Cette version est utile à Reconquête. Elle évite d’installer une guerre ouverte entre les deux figures du parti. Elle laisse aussi ouverte la possibilité d’une recomposition plus large à droite, idée que Knafo défend régulièrement. Laurent Wauquiez a d’ailleurs appelé à une candidature unique allant « d’Édouard Philippe à Sarah Knafo ». Zemmour, lui, s’est dit favorable à une grande primaire de Gérald Darmanin à Sarah Knafo. Chacun y voit ce qu’il veut : un outil de clarification pour les uns, une machine à survivre pour les autres.
Mais l’hypothèse d’une montée en puissance de Knafo dérange aussi. Des observateurs ont souligné que sa communication peut masquer la radicalité de ses positions. Dans une analyse de début mars, Reuters France expliquait que sa ligne et son exposition médiatique nourrissaient un vote d’extrême droite plus bourgeois à Paris, tout en servant une stratégie de banalisation. Cette lecture ne dit pas qu’elle remplace Zemmour. Elle dit quelque chose de plus précis : son image travaille à élargir l’audience du camp qu’il a créé.
Qui gagne, qui perd, et ce qu’il faut surveiller
Si Knafo s’impose comme première porte-parole de 2027, elle gagne d’abord en autonomie. Elle peut construire sa propre ligne, son propre public et son propre calendrier. Zemmour, lui, risque de devenir un leader de plus en plus commentateur de son propre camp.
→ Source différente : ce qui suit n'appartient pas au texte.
-- ==== Sys2Proof/Laws/Codec.lean ====
section
/-! SUPPORT. The codec in plain arithmetic (R88 to R91, R153, R160), and its round trip (R165). -/

namespace Sys2Proof.Machine

/-! ## One field -/

theorem bcd8_toNat {v : Nat} (h : v < 100) : (bcd8 v).toNat = 16 * (v / 10) + v % 10 := by
  have : ∀ v : Fin 100, (bcd8 v).toNat = 16 * (v.val / 10) + v.val % 10 := by decide
  exact this ⟨v, h⟩

theorem bcd8_eq_digits {v : Nat} (h : v < 100) : bcd8 v = digits v := by
  apply BitVec.eq_of_toNat_eq
  rw [bcd8_toNat h, digits, BitVec.toNat_ofNat]
  omega

theorem toNat_and_low (b : Byte) {m : Byte} (k : Nat) (hm : m.toNat = 2 ^ k - 1) :
    (b &&& m).toNat = b.toNat % 2 ^ k := by
  rw [BitVec.toNat_and, hm, Nat.and_two_pow_sub_one_eq_mod]

/-- `unbcd` with a mask of `k` ones for the tens (R89). -/
theorem unbcd_eq (b : Byte) {m : Byte} (k : Nat) (hm : m.toNat = 2 ^ k - 1) :
    unbcd b m = fieldValue b (2 ^ k) := by
  have h1 := toNat_and_low (b >>> 4) k hm
  have h2 : (b &&& 0x0F).toNat = b.toNat % 16 := toNat_and_low b (m := 0x0F) 4 rfl
  have h3 : (b >>> 4).toNat = b.toNat / 16 := by
    rw [BitVec.toNat_ushiftRight, Nat.shiftRight_eq_div_pow]
  simp only [unbcd, fieldValue, h1, h2, h3]

theorem fieldValue_digits {v tens : Nat} (h : v < 10 * tens) (h100 : v < 100) :
    fieldValue (digits v) tens = v := by
  have : (digits v).toNat = 16 * (v / 10) + v % 10 := by
    rw [digits, BitVec.toNat_ofNat]; omega
  have hd : (16 * (v / 10) + v % 10) / 16 = v / 10 := by omega
  rw [fieldValue, this, hd, Nat.mod_eq_of_lt (by omega)]
  omega

theorem testBit7 (b : Byte) : b.getLsbD 7 = decide (128 ≤ b.toNat) := by
  have := BitVec.msb_eq_decide b
  rw [BitVec.msb_eq_getLsbD_last] at this
  simpa using this

/-! ## DECODE -/

/-- DECODE in plain arithmetic (R160). -/
theorem decodeImage_eq (img : RegisterImage) : decodeImage img = timeValue img := by
  have hw := toNat_and_low img.weekday (m := 0x07) 3 rfl
  simp only [decodeImage, unbcd_eq _ 3 (m := 0x7) rfl, unbcd_eq _ 2 (m := 0x3) rfl,
    unbcd_eq _ 1 (m := 0x1) rfl, unbcd_eq _ 4 (m := 0xF) rfl, centuryFlag, testBit7, timeValue, yearValue, hw]
  congr 1
  by_cases h : 128 ≤ img.month.toNat <;> simp [h]

theorem byteOfInt_natCast (n : Nat) : byteOfInt (n : Int) = BitVec.ofNat 8 n := by
  simp [byteOfInt]

/-- DECODE's response (R104 to R107). -/
theorem decoded_response (img : RegisterImage) : (Result.ok (decodedPayload img)).response = timeResponse img := by
  have hdiv : ((yearValue img : Nat) : Int) / 256 = ((yearValue img / 256 : Nat) : Int) := by omega
  simp only [Result.response, decodedPayload, Payload.aux, Payload.data, decodeImage_eq, timeValue, calendarBytes,
    byteOfInt_natCast, hdiv, timeResponse, integrityFlag, testBit7]
  by_cases h : 128 ≤ img.second.toNat <;> simp [h, flagByte]

/-! ## ENCODE -/

/-- A two-digit byte inside its mask is unchanged by it (R155). -/
theorem and_low_of_lt (b : Byte) {m : Byte} (k : Nat) (hm : m.toNat = 2 ^ k - 1) (h : b.toNat < 2 ^ k) :
    b &&& m = b := by
  apply BitVec.eq_of_toNat_eq
  rw [toNat_and_low b k hm, Nat.mod_eq_of_lt h]

theorem digits_and {v : Nat} {m : Byte} (k : Nat) (hm : m.toNat = 2 ^ k - 1) (hv : v < 100)
    (h : 16 * (v / 10) + v % 10 < 2 ^ k) : bcd8 v &&& m = digits v := by
  rw [and_low_of_lt _ k hm (by rw [bcd8_toNat hv]; exact h), bcd8_eq_digits hv]

/-- The bounds of a valid time as natural numbers. -/
theorem Valid.toNat {dm : DayMax} {ct : CalendarTime} (h : Valid dm ct) :
    ct.second.toNat ≤ 59 ∧ ct.minute.toNat ≤ 59 ∧ ct.hour.toNat ≤ 23 ∧
    (1 ≤ ct.day.toNat ∧ ct.day.toNat ≤ 32) ∧ ct.weekday.toNat ≤ 6 ∧
    (1 ≤ ct.month.toNat ∧ ct.month.toNat ≤ 12) ∧ (1900 ≤ ct.year.toNat ∧ ct.year.toNat ≤ 2099) := by
  obtain ⟨h1, h2, h3, h4, h5, h6, h7⟩ := h
  have : dayMaxInt dm ≤ 32 := by cases dm <;> decide
  omega

theorem yearDigits_eq {year : Int} (h : 1900 ≤ year ∧ year ≤ 2099) : yearDigits year = year.toNat % 100 := by
  by_cases hc : 2000 ≤ year
  · simp only [yearDigits, centuryOfYear, decide_eq_true hc, if_true]; omega
  · simp only [yearDigits, centuryOfYear, decide_eq_false hc, Bool.false_eq_true, if_false]; omega

theorem month_century {v : Nat} (h : v ≤ 12) : (bcd8 v &&& 0x1F) ||| centuryBit true = 128 + digits v := by
  have : ∀ v : Fin 13, (bcd8 v &&& 0x1F) ||| centuryBit true = 128 + digits v := by decide
  exact this ⟨v, by omega⟩

/-- ENCODE in decimal digits (R153, R155). -/
theorem imageOf_digits {dm : DayMax} {ct : CalendarTime} (h : Valid dm ct) :
    imageBytes (imageOf ct) = digitImage ct := by
  obtain ⟨h1, h2, h3, h4, h5, h6, h7⟩ := h.toNat
  have hy := yearDigits_eq h.2.2.2.2.2.2
  have hmonth : (bcd8 ct.month.toNat &&& 0x1F) ||| centuryBit (centuryOfYear ct.year) =
      if ct.year < 2000 then digits ct.month.toNat else 128 + digits ct.month.toNat := by
    by_cases hc : ct.year < 2000
    · have : centuryOfYear ct.year = false := by simp [centuryOfYear]; omega
      rw [this, if_pos hc, digits_and 5 rfl (by omega) (by omega)]
      simp [centuryBit, flagByte]
    · have : centuryOfYear ct.year = true := by simp [centuryOfYear]; omega
      rw [this, if_neg hc, month_century h6.2]
  simp only [imageBytes, imageOf, digitImage, hmonth, hy, digits_and 7 (m := 0x7F) rfl (by omega : ct.second.toNat < 100) (by omega),
    digits_and 7 (m := 0x7F) rfl (by omega : ct.minute.toNat < 100) (by omega),
    digits_and 6 (m := 0x3F) rfl (by omega : ct.hour.toNat < 100) (by omega),
    digits_and 6 (m := 0x3F) rfl (by omega : ct.day.toNat < 100) (by omega),
    digits_and 3 (m := 0x07) rfl (by omega : ct.weekday.toNat < 100) (by omega),
    bcd8_eq_digits (by omega : ct.year.toNat % 100 < 100)]

/-- The fields of a valid time's image, in decimal digits. -/
theorem imageOf_eq {dm : DayMax} {ct : CalendarTime} (h : Valid dm ct) : imageOf ct =
    ⟨digits ct.second.toNat, digits ct.minute.toNat, digits ct.hour.toNat, digits ct.day.toNat,
      digits ct.weekday.toNat,
      if ct.year < 2000 then digits ct.month.toNat else 128 + digits ct.month.toNat,
      digits (ct.year.toNat % 100)⟩ := by
  have := imageOf_digits h
  simp only [imageBytes, digitImage, List.cons.injEq, and_true] at this
  obtain ⟨h1, h2, h3, h4, h5, h6, h7⟩ := this
  cases hi : imageOf ct
  simp only [hi] at h1 h2 h3 h4 h5 h6 h7
  subst h1 h2 h3 h4 h5 h6 h7
  rfl

theorem digits_toNat {v : Nat} (h : v < 100) : (digits v).toNat = 16 * (v / 10) + v % 10 := by
  rw [← bcd8_eq_digits h, bcd8_toNat h]

theorem digits_century_toNat {v : Nat} (h : v < 80) : (128 + digits v : Byte).toNat = 128 + 16 * (v / 10) + v % 10 := by
  have h1 := digits_toNat (v := v) (by omega)
  rw [BitVec.toNat_add, h1]
  simp
  omega

/-- Round trip (R165), and the integrity flag is clear (R154). -/
theorem decode_imageOf {dm : DayMax} {ct : CalendarTime} (h : Valid dm ct) :
    decodeImage (imageOf ct) = ct ∧ integrityFlag (imageOf ct) = false := by
  have hN := h.toNat
  obtain ⟨v1, v2, v3, v4, v5, v6, v7⟩ := h
  obtain ⟨h1, h2, h3, h4, h5, h6, h7⟩ := hN
  rw [imageOf_eq ⟨v1, v2, v3, v4, v5, v6, v7⟩, decodeImage_eq]
  have hs := fieldValue_digits (tens := 8) (by omega : ct.second.toNat < _) (by omega)
  have hm := fieldValue_digits (tens := 8) (by omega : ct.minute.toNat < _) (by omega)
  have hh := fieldValue_digits (tens := 4) (by omega : ct.hour.toNat < _) (by omega)
  have hd := fieldValue_digits (tens := 4) (by omega : ct.day.toNat < _) (by omega)
  have hw := digits_toNat (v := ct.weekday.toNat) (by omega)
  have hmo := fieldValue_digits (tens := 2) (by omega : ct.month.toNat < _) (by omega)
  have hy := fieldValue_digits (tens := 16) (by omega : ct.year.toNat % 100 < _) (by omega)
  have hmd := digits_toNat (v := ct.month.toNat) (by omega)
  have hmc := digits_century_toNat (v := ct.month.toNat) (by omega)
  constructor
  · simp only [timeValue, yearValue, hs, hm, hh, hd, hy, hw]
    have hmonth : fieldValue (if ct.year < 2000 then digits ct.month.toNat else 128 + digits ct.month.toNat) 2 =
        ct.month.toNat := by
      split
      · exact hmo
      · simp only [fieldValue, hmc]; omega
    have hcent : (if 128 ≤ (if ct.year < 2000 then digits ct.month.toNat else 128 + digits ct.month.toNat).toNat
        then 100 else 0) = if ct.year < 2000 then 0 else 100 := by
      by_cases hc : ct.year < 2000
      · simp only [if_pos hc, hmd]; rw [if_neg (by omega)]
      · simp only [if_neg hc, hmc]; rw [if_pos (by omega)]
    rw [hmonth, hcent]
    rcases ct with ⟨a, b, c, d, e, f, g⟩
    simp only at v1 v2 v3 v4 v5 v6 v7 h5 ⊢
    simp only [CalendarTime.mk.injEq]
    refine ⟨by omega, by omega, by omega, by omega, by omega, by omega, ?_⟩
    split <;> omega
  · have := digits_toNat (v := ct.second.toNat) (by omega)
    simp only [integrityFlag, testBit7, this, decide_eq_false_iff_not]
    omega

/-- What ENCODE answers when it answers an image (R153). -/
theorem encode_ok {dm ct img} (h : encodeCalendar dm ct = .ok img) : Valid dm ct ∧ img = imageOf ct := by
  simp only [encodeCalendar] at h
  split at h
  · rename_i hv; cases h; exact ⟨hv, rfl⟩
  · cases h

/-- An image that ENCODE gives is canonical (R154, R155). -/
theorem canonical_imageOf {dm ct} (h : Valid dm ct) : CanonicalImage dm (imageOf ct) := by
  have hd := (decode_imageOf h).1
  have hN := h.toNat
  obtain ⟨h1, h2, h3, h4, h5, h6, h7⟩ := hN
  refine ⟨by rw [← decodeImage_eq, hd]; exact h, ?_⟩
  rw [imageOf_eq h]
  have a1 := digits_toNat (v := ct.second.toNat) (by omega)
  have a2 := digits_toNat (v := ct.minute.toNat) (by omega)
  have a3 := digits_toNat (v := ct.hour.toNat) (by omega)
  have a4 := digits_toNat (v := ct.day.toNat) (by omega)
  have a5 := digits_toNat (v := ct.weekday.toNat) (by omega)
  have a6 := digits_toNat (v := ct.month.toNat) (by omega)
  have a6' := digits_century_toNat (v := ct.month.toNat) (by omega)
  have a7 := digits_toNat (v := ct.year.toNat % 100) (by omega)
  simp only
  have hm : (if ct.year < 2000 then digits ct.month.toNat else 128 + digits ct.month.toNat).toNat % 128 =
      16 * (ct.month.toNat / 10) + ct.month.toNat % 10 := by
    split
    · rw [a6]; omega
    · rw [a6']; omega
  refine ⟨⟨by omega, by omega, by omega, by omega, by omega, by omega, by omega⟩, by omega, by omega, by omega, by omega, by omega, by omega⟩

/-- A byte of two decimal digits is the digits of its value. -/
theorem digits_field {b : Byte} {tens : Nat} (h1 : b.toNat % 16 ≤ 9) (h2 : b.toNat / 16 < tens) (h3 : b.toNat / 16 ≤ 9) :
    digits (fieldValue b tens) = b := by
  apply BitVec.eq_of_toNat_eq
  rw [digits_toNat (by rw [fieldValue, Nat.mod_eq_of_lt h2]; omega), fieldValue, Nat.mod_eq_of_lt h2]
  omega

/-- A canonical image is the image of its time (R165). -/
theorem imageOf_time {dm img} (h : CanonicalImage dm img) : imageOf (timeValue img) = img := by
  obtain ⟨hv, ⟨u1, u2, u3, u4, u5, u6, u7⟩, n1, n2, n3, n4, n5, n6⟩ := h
  rw [imageOf_eq hv]
  have hN := hv
  obtain ⟨v1, v2, v3, v4, v5, v6, v7⟩ := hN
  rcases img with ⟨s, m, h, d, w, mo, y⟩
  simp only [timeValue] at *
  simp only [RegisterImage.mk.injEq, Int.toNat_natCast]
  refine ⟨digits_field u1 (by omega) (by omega), digits_field u2 (by omega) (by omega), digits_field u3 (by omega) (by omega),
    digits_field u4 (by omega) (by omega), ?_, ?_, ?_⟩
  · apply BitVec.eq_of_toNat_eq
    rw [digits_toNat (by omega)]
    omega
  · have hf := digits_toNat (v := fieldValue mo 2) (by simp only [fieldValue]; omega)
    have hlow : mo.toNat % 128 = 16 * (fieldValue mo 2 / 10) + fieldValue mo 2 % 10 := by
      simp only [fieldValue]; omega
    have hyr : (yearValue ⟨s, m, h, d, w, mo, y⟩ : Int) < 2000 ↔ mo.toNat < 128 := by
      simp only [yearValue, fieldValue]
      have := y.isLt
      split <;> omega
    apply BitVec.eq_of_toNat_eq
    have := mo.isLt
    by_cases hc : mo.toNat < 128
    · simp only [hyr, hc, if_true, hf]; omega
    · simp only [hyr, hc, if_false, digits_century_toNat (v := fieldValue mo 2) (by simp only [fieldValue]; omega)]; omega
  · have hy : (yearValue ⟨s, m, h, d, w, mo, y⟩) % 100 = fieldValue y 16 := by
      simp only [yearValue, fieldValue]
      have := y.isLt
      split <;> omega
    rw [hy]
    exact digits_field u6 (by have := y.isLt; omega) u7

end Sys2Proof.Machine
end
C’est un danger classique pour les partis bâtis autour d’un nom : quand la nouvelle génération parle plus fort, le fondateur reste central, mais ne contrôle plus tout.
Pour les autres acteurs de droite, l’enjeu est différent. Une Knafo plus visible peut être utile à ceux qui veulent une coalition large contre le bloc central et contre le RN. Mais elle peut aussi compliquer la donne, car elle reste associée à Reconquête et à une ligne très dure sur l’immigration, la sécurité et la dépense publique. Les soutiens potentiels doivent donc arbitrer entre l’efficacité électorale et le coût d’image.
À l’inverse, ses adversaires trouvent dans cette montée en puissance une cible déjà connue. Le camp macroniste, la droite classique et le RN ont chacun intérêt à la traiter soit comme une concurrente sérieuse, soit comme une figure de rupture qu’il faut contenir. Cette ambiguïté fait sa force. Elle peut aussi devenir sa limite : plus elle prend de place, plus elle oblige tout le monde à se positionner. Et plus le débat sur 2027 se resserre autour d’elle, plus la question de fond revient : Reconquête prépare-t-il une candidature de Zemmour, une candidature Knafo, ou simplement une bataille d’influence pour survivre jusqu’à la présidentielle ?
L’horizon immédiat est donc double. D’abord, voir si la consultation annoncée par Knafo devient une vraie séquence nationale, avec des étapes, des thèmes et des relais locaux. Ensuite, attendre la décision de Zemmour lui-même, qui reste, à ce stade, le seul à pouvoir dire si Reconquête ira à 2027 avec son fondateur, sa numéro deux, ou les deux dans une compétition feutrée.